Veteran Suicide Prevention Legislation Passes House
A Meaningful Step Toward Veteran Suicide Prevention
LATEST: As of Wednesday, September 24th, this bill has passed the House and is now being sent to the White House, where it is expected to be signed by President Trump.
Suicides in the U.S. continue to rise at an alarming rate. According to the Centers for Disease Control and Prevention (CDC), the suicide rate in the U.S. has climbed 35% since 1999. While this statistic is alarming in its own right, the Department of Veterans Affairs (VA) reports that (after adjusting the numbers for age and gender), veterans are committing suicide at a rate of about 1.5 times that of the general population.
A survey of members of Iraq and Afghanistan Veterans of America (IAVA), taken last December and January reported that 44% admitted to having thoughts about suicide since joining the military, and 62% reported knowing a veteran who died by suicide.
Commander John Scott Hannon Veterans Mental Health Care Improvement Act
Though an estimated 20 veterans commit suicide every day, according to U.S. Senators John Boozman (R-AR) and Mark Warner (D-VA), studies show that typically only six of that 20 had been receiving healthcare services at the VA during the time leading up to their death.
For many years, VA resources have been stretched thin, resulting in long wait times and access bottlenecks. According to one 2018 evaluation conducted by the National Academies of Sciences, Engineering, and Medicine, more than half of VA facilities were “below or far below the benchmark” for timely access to mental healthcare.
That’s why senators Boozman and Warner have proposed the Commander John Scott Hannon Veterans Mental Health Care Improvement Act.
The Bill Has Passed Both the Senate and the House of Representatives
On August 5th, the U.S. Senate unanimously passed that landmark legislation. The legislation is named to honor the legacy of retired Navy SEAL Commander John Scott Hannon. He served for 23 years and died by suicide in February of 2018, after a courageous battle against post-traumatic stress, traumatic brain injury, and bipolar disorder.
The bill, as of September 23, 2020, has now passed the House of Representatives. It will now be sent to the White House, where President Trump is expected to sign it.

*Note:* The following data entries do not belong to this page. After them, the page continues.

/-- The next line of a packet taken, when it is a READ or a WRITE as named; any other OP is refused by either (R321). -/
def State.storeLine (s : State) (bay : Fin 16) (p : Packet) (write : Bool) : State :=
  let n := bay.val
  let b := s.bay n
  let x := b.pktOf p
  let i := x.lines
  let bs := (p.payload.drop (64 * i)).take 64
  let op := slField bs 0 1
  if !(b.isFirst n p && p.ptype == ptWrite && storeAperture n p.addr.toNat && decide (64 * i < p.payload.length)) then s
  else if (op = 1 ∧ write = true) ∨ (op = 2 ∧ write = false) then s
  else if 1024 ≤ b.lines.length then s
  else
    let s := s.updBay n (fun b => b.setPkt { x with lines := i + 1 })
    match b.refusal bs with
    | some (b', st) => (s.updBay n (fun c => { c with stat := b'.stat, statFirst := b'.statFirst })).finishLine n p i st
    | none => s.updBay n (fun b => { b with lines := b.lines ++ [b.mkLine p bs], nextOrder := b.nextOrder + 1 })

/-- STORE_READ (R320–R322). -/
def execStoreRead (bay : Fin 16) (p : Packet) (s : State) : Result := .next (s.storeLine bay p false)

/-- STORE_WRITE (R320–R322). -/
def execStoreWrite (bay : Fin 16) (p : Packet) (s : State) : Result := .next (s.storeLine bay p true)

/-- Number of page k of a line. -/
def StoreLine.pageAt (l : StoreLine) (k : Nat) : Nat := pageNo l.ns l.slot (l.page + k)

/-- Pages that a line has still to move. -/
def StoreLine.toMove (l : StoreLine) : List Nat := (List.range (l.count - l.done)).map (fun k => l.pageAt (l.done + k))

/-- A TRIM that runs covers a page. -/
def Bay.trimCovers (b : Bay) (no : Nat) : Bool :=
  b.cmd == scTrim && (let ns := (vget 0 b.cmdArgs 0).toNat
    let lo := pageNo ns 0 (vget 0 b.cmdArgs 1).toNat
    decide (lo ≤ no) && decide (no < lo + (vget 0 b.cmdArgs 2).toNat))

/-- The line may move its next page: no earlier line, and no earlier TRIM, has that page before it (R323). -/
def Bay.lineMay (b : Bay) (l : StoreLine) : Bool :=
  let no := l.pageAt l.done
  b.lines.all (fun m => decide (l.order ≤ m.order) || !m.toMove.contains no)
    && !(decide (b.cmdOrder ≤ l.order) && b.trimCovers no)

/-- The header check of a READ (R322). -/
def StoreLine.matches (l : StoreLine) (p : StorePage) (k : Nat) : Bool :=
  l.sequence == 0xffffffff
    || (p.sequence == l.sequence && p.layer == l.layer && p.block == l.block + BitVec.ofNat 32 (k * l.step) && p.tokens == l.tokens && p.fmt == l.fmt)

/-- The line with one page more done and a status of that page. -/
def StoreLine.advance (l : StoreLine) (st : BitVec 4) : StoreLine :=
  { l with done := l.done + 1, status := if l.status = stOk then st else l.status }

/-- Why a page of a READ is delivered poisoned: the event of STORE.STAT. A page of another generation than the line's stands in a slot
that has been taken since: the line's own page has no header (DESIGN CHOICE 137). -/
def StoreLine.failure (l : StoreLine) (p : Option StorePage) (uncorrectable : Bool) : Option Nat :=
  match p with
  | none => some stUnwritten
  | some p =>
    if p.lost || (l.ns == 1 && p.gen != l.gen) then some stUnwritten
    else if p.bad || uncorrectable then some stUncorrectable else if l.matches p l.done then none else some stMismatch

/-- A page of a READ delivered to HBM, whole or poisoned. -/
def State.readPage (s : State) (n : Nat) (l : StoreLine) (no : Nat) (uncorrectable : Bool) : State × BitVec 4 :=
  let p := ((s.bay n).cart.bind (fun c => c.pages.find? (fun e => e.1 == no))).map (fun e => e.2)
  let addr := l.hbm + pageBytes * l.done
  match p, l.failure p uncorrectable with
  | some p, none =>
    let r := s.hbmPut addr (Memory.read p.data 0 pageBytes)
    (if l.hdr = 0 then r.1 else (r.1.hbmPut (l.hdr + 64 * l.done) p.header).1, r.2)
  | _, e =>
    let s := (List.range 4096).foldl (fun s i => (s.hbmWrite (addr + 512 * i) (List.replicate 512 0) true).1) s
    (s.updBay n (fun b => { (b.record (e.getD stUncorrectable)) with poisoned := satAdd b.poisoned 1 }), stPoison)

/-- The next page that a line writes, with its header, of the bytes read from HBM. -/
def StoreLine.nextPage (l : StoreLine) (bs : List Byte) (bad : Bool) : StorePage :=
  { ns := l.ns, fmt := l.fmt, tokens := l.tokens, sequence := l.sequence, block := l.block + BitVec.ofNat 32 (l.done * l.step)
    layer := l.layer, gen := if l.ns = 1 then l.gen else 0, page := l.page + l.done, data := Memory.write [] 0 bs, bad := bad }

/-- A page enters the write buffer and its place, unless its line's generation has gone. -/
def State.keepPage (s : State) (n : Nat) (l : StoreLine) (no : Nat) (p : StorePage) : State :=
  let (v, s) := s.draw
  if (s.bay n).ofCart false (fun c => l.ns == 1 && (vget {} c.slots l.slot).gen != l.gen) then s
  else (s.updBay n (fun b => b.updCart (fun c => c.putPage no p (bitsOf v.toNat 0 6) (bitsOf v.toNat 6 32 % Config.cartPlanes)))).bufferPage n no

/-- A page of a WRITE read from HBM into the protected write buffer; the channel and plane of its block are the controller's choice, a
free value. One whose bytes arrive poisoned reads as POISON. A slot that another generation has taken keeps its pages (DESIGN CHOICE
137). -/
def State.writePage (s : State) (n : Nat) (l : StoreLine) (no : Nat) : State × BitVec 4 :=
  let r := s.hbmGet (l.hbm + pageBytes * l.done) pageBytes
  (r.1.keepPage n l no (l.nextPage r.2.1 r.2.2), stOk)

The Bill Aims to Enhance Coordination and Planning to Prevent Suicides
The bill is focused on efforts to prevent veteran suicides and improve mental health outcomes through improved access to care, better diagnostic tools, and increased oversight of VA programs. The bill includes provisions from the IMPROVE Well-being for Veterans Act which was introduced in June 2019.

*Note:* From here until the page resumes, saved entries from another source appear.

-- ==== Sys2Proof/Machine/Service.lean ====
section
/-! DEFINITION. Machine/Service.lean: heartbeats, the polling of power controllers, fencing and re-tests of units, promotion of
spare sites, and firmware and optics service (R416–R432). -/

namespace Sys2Proof

open Machine

/-- A unit's number in the fence records. -/
def UnitId.no (u : UnitId) : Nat := unitNo u.kind u.index

/-- FW_STAT index of a controller (R430). -/
def UnitId.fwIndex : UnitId → Option Nat
  | .pc i => some (1 + i.val)
  | .bay i => some (9 + i.val)
  | .stack i => some (25 + i.val)
  | _ => none

end Sys2Proof

namespace Sys2Proof.Machine

/-! ## Units of the fault path (R417, R419, R420) -/

/-- The unit is fenced. -/
def State.unitFenced (s : State) : UnitId → Bool
  | .site k => (s.site k.key).fenced
  | .stack i => (s.stack i.val).fenced
  | .pc i => (s.pc i.val).fenced
  | .host i => (s.hp i.val).fenced
  | .bay i => (s.bay i.val).fenced

/-- The power view of a unit that the RMC holds (R386, R419): 0 off, 1 on, 2 retained. A parked site is retained or gated; a bay is off
where its cartridge has no power. -/
def State.powerView (s : State) : UnitId → Nat
  | .site k => if (s.site k.key).forwards then 1 else if (s.site k.key).isl.state = 3 then 2 else 0
  | .stack i => if (s.stack i.val).dark then 0 else if (s.stack i.val).stackState = 1 then 2 else 1
  | .pc i => if (s.pc i.val).off || (s.pc i.val).fenced then 0 else 1
  | .host i => if (s.hp i.val).off || (s.hp i.val).fenced then 0 else 1
  | .bay i => if (s.bay i.val).off || (s.bay i.val).fenced || (s.bay i.val).dark then 0 else 1

/-- The RMC holds the unit's domain on. -/
def State.unitOn (s : State) (u : UnitId) : Bool := s.powerView u == 1

/-- The unit can send heartbeats or liveness flits without a disagreement: its domain is on, or it is a store controller, which runs while
its cartridge has no power. -/
def State.unitTalks (s : State) : UnitId → Bool
  | .bay i => !(s.bay i.val).off && !(s.bay i.val).fenced
  | u => s.unitOn u

/-- The unit's own action on its temperature limit has begun (R185, R329, R395, R419). Port complexes and host ports have none. -/
def State.limitBegun (s : State) : UnitId → Bool
  | .site k => s.power.parkBusy (blockOf k.key) || bit s.fault.waferFenced (siteW k.key)
  | .stack i => (s.stack i.val).thermalOff || (s.stack i.val).throttle
  | .bay i => (s.bay i.val).heatOff
  | _ => false

/-- A unit fenced: its domain off, its edge or service ports blocked, its fencing recorded (R420, R421). A site is fenced as a
fault fences it, with its promotion (R424). -/
def State.fenceUnit (s : State) : UnitId → State
  | .site k => s.failSite k.key
  | .stack i => (s.updStack i.val (fun a => { a.cut with fenced := true })).recordFence (unitNo ukStack i.val)
  | .pc i => ((s.pcOff i.val).updPc i.val (fun c => { c with fenced := true })).recordFence (unitNo ukPc i.val)
  | .host i => ((s.hostOff i.val).updHp i.val (fun h => { h with fenced := true })).recordFence (unitNo ukHost i.val)
  | .bay i => (s.updBay i.val (fun b => { b.cut with fenced := true })).recordFence (unitNo ukBay i.val)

Its aim is to enhance coordination and planning of veteran mental health and suicide prevention services, and better measure the effectiveness of those programs. The bill would significantly expand mental health access and reach more veterans in high-need geographic areas by awarding three-year grants to organizations that have a proven track record in suicide prevention. It would also include increased access to telehealth services in underserved areas.
Bringing outside organizations into the fold and sharing information and resources with the common goal of savings lives would significantly expand mental health access, better-leverage existing community resources, and reach more veterans in high-need geographic areas. In addition to expanding access, this strategy would cut down on wait times for its mental healthcare patients.

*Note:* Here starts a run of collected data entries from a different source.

/-- DOE_DISCOVERY (R358). -/
def execDoeDiscovery (port : Fin 4) (mailbox : Fin 2) (s : State) : Result :=
  .next (if s.portServes port then s.emit (.doe port (if mailbox = 0 then [0, 1, 2] else [0, 3])) else s)

/-! ## Telemetry totals (R455, R456) -/

/-- A counter of R456: its number in the order of the table, the value at which it saturates, and its value in each unit. -/
abbrev Counter := Nat × Nat × List (Nat × Nat)

/-- The counters of arrays and routers. -/
def State.siteCounters (s : State) : List Counter :=
  let of_ (f : Site → Nat) : List (Nat × Nat) := (s.sites.filter (fun (e : Nat × Site) => decide (e.1 < 65536))).map (fun (e : Nat × Site) => (e.1, f e.2))
  let m32 := 2 ^ 32 - 1
  let m16 := 2 ^ 16 - 1
  [(0, m32, of_ (fun a => a.spad.conflict.toNat)), (1, m32, of_ (fun a => a.spad.agePromote.toNat)),
   (2, m16, of_ (fun a => a.spad.corrected.toNat)), (3, m32, of_ (fun a => a.vx.permCount.toNat)),
   (4, m32, of_ (fun a => a.dma[0].indexSkips.toNat)), (5, m32, of_ (fun a => a.dma[1].indexSkips.toNat)),
   (6, m16, of_ (fun a => a.ws.refetches.toNat)), (7, m32, of_ (fun a => a.rt.combined.toNat)),
   (8, m32, of_ (fun a => a.rt.unrolls.toNat)), (9, m32, of_ (fun a => a.rt.agePromote.toNat)),
   (10, m16, of_ (fun a => a.rt.dropSluice.toNat)), (11, m16, of_ (fun a => a.rt.dropReduce.toNat)),
   (12, m16, of_ (fun a => a.rt.dropConverted.toNat)), (13, m16, of_ (fun a => a.rt.corrected.toNat))]

/-- The counters of stack controllers. -/
def State.stackCounters (s : State) : List Counter :=
  let of_ (f : Stack → Nat) : List (Nat × Nat) := s.hbms.map (fun (e : Nat × Stack) => (e.1, f e.2))
  let m32 := 2 ^ 32 - 1
  let m16 := 2 ^ 16 - 1
  [(14, m32, of_ (fun a => a.joined.toNat)), (15, m32, of_ (fun a => a.atomicCount.toNat)),
   (16, m16, of_ (fun a => a.corrected.toNat)), (17, m16, of_ (fun a => a.lost.toNat)), (42, 255, of_ (fun a => a.unpop.toNat))]

/-- The counters of port complexes, fabric ports and ACUs. -/
def State.pcCounters (s : State) : List Counter :=
  let of_ (f : Pc → Nat) : List (Nat × Nat) := s.pcs.map (fun (e : Nat × Pc) => (e.1, f e.2))
  let acus (f : Acu → Nat) : List (Nat × Nat) := (List.range 12).map (fun k => (k, f (s.acu k)))
  let m32 := 2 ^ 32 - 1
  let m16 := 2 ^ 16 - 1
  [(18, m16, of_ (fun c => c.red.discMesh.toNat)), (19, m16, of_ (fun c => c.red.discExcess.toNat)), (20, m16, of_ (fun c => c.red.discFabric.toNat)),
   (21, m32, of_ (fun c => c.red.checks.toNat)), (22, m32, of_ (fun c => c.red.passes.toNat)),
   (23, m32, of_ (fun c => c.ue.tasks.toNat)), (24, m16, of_ (fun c => c.ue.skips.toNat)), (25, m16, of_ (fun c => c.ue.noTouch.toNat)),
   (26, m16, of_ (fun c => c.disp.stale.toNat)), (27, m16, of_ (fun c => c.disp.dropped.toNat)), (28, m16, of_ (fun c => c.disp.bad.toNat)),
   (29, m16, of_ (fun c => c.disp.discard.toNat)), (30, m16, s.ports.map (fun (e : Nat × Port) => (e.1, e.2.replays.toNat))),
   (31, m16, acus (fun a => a.fbRuns.toNat)), (32, m16, acus (fun a => a.corrupts.toNat)), (33, m32, acus (fun a => a.refetch.toNat))]

/-- The counters of store controllers and host ports. -/
def State.edgeCounters (s : State) : List Counter :=
  let bays (f : Bay → Nat) : List (Nat × Nat) := s.bays.map (fun (e : Nat × Bay) => (e.1, f e.2))
  let hps (f : HostPort → Nat) : List (Nat × Nat) := s.hps.map (fun (e : Nat × HostPort) => (e.1, f e.2))
  let m16 := 2 ^ 16 - 1
  [(34, m16, bays (fun b => b.retries.toNat)), (35, m16, bays (fun b => b.relocated.toNat)), (36, m16, bays (fun b => b.poisoned.toNat)),
   (37, m16, bays (fun b => b.lostPages.toNat)), (38, m16, hps (fun h => h.ur.toNat)), (39, m16, hps (fun h => h.ctoCount.toNat)),
   (40, m16, hps (fun h => h.partialCount.toNat)), (41, 2 ^ 32 - 1, hps (fun h => h.evtLost.toNat))]

/-- Every counter. -/
def State.counters (s : State) : List Counter := s.siteCounters ++ s.stackCounters ++ s.pcCounters ++ s.edgeCounters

The Bill’s Objectives and Services
In simple terms, the broad objectives of this bill are:
- To enable the VA to directly or indirectly reach more veterans than it currently does.
- To increase coordination among currently disparate community resources which play a part in reducing suicide
- To create and inspire broad adoption of a measurement tool that will indicate effectiveness of services provided for veterans suicide prevention.
Services would include, but not be limited to:
- Mental health consultations
- Medication management
- Employment and job training resources
President Trump is supportive of the solution outlined in the IMPROVE Well-being for Veterans Act and included the approach in the President’s Roadmap to Empower Veterans and End a National Tragedy of Suicide (PREVENTS) which was rolled out at the White House earlier this summer. Senators Marsha Blackburn (R-TN), Kevin Cramer (R-ND), Mike Rounds (R-SD) and Thom Tillis (R-NC) were the original cosponsors of the legislation.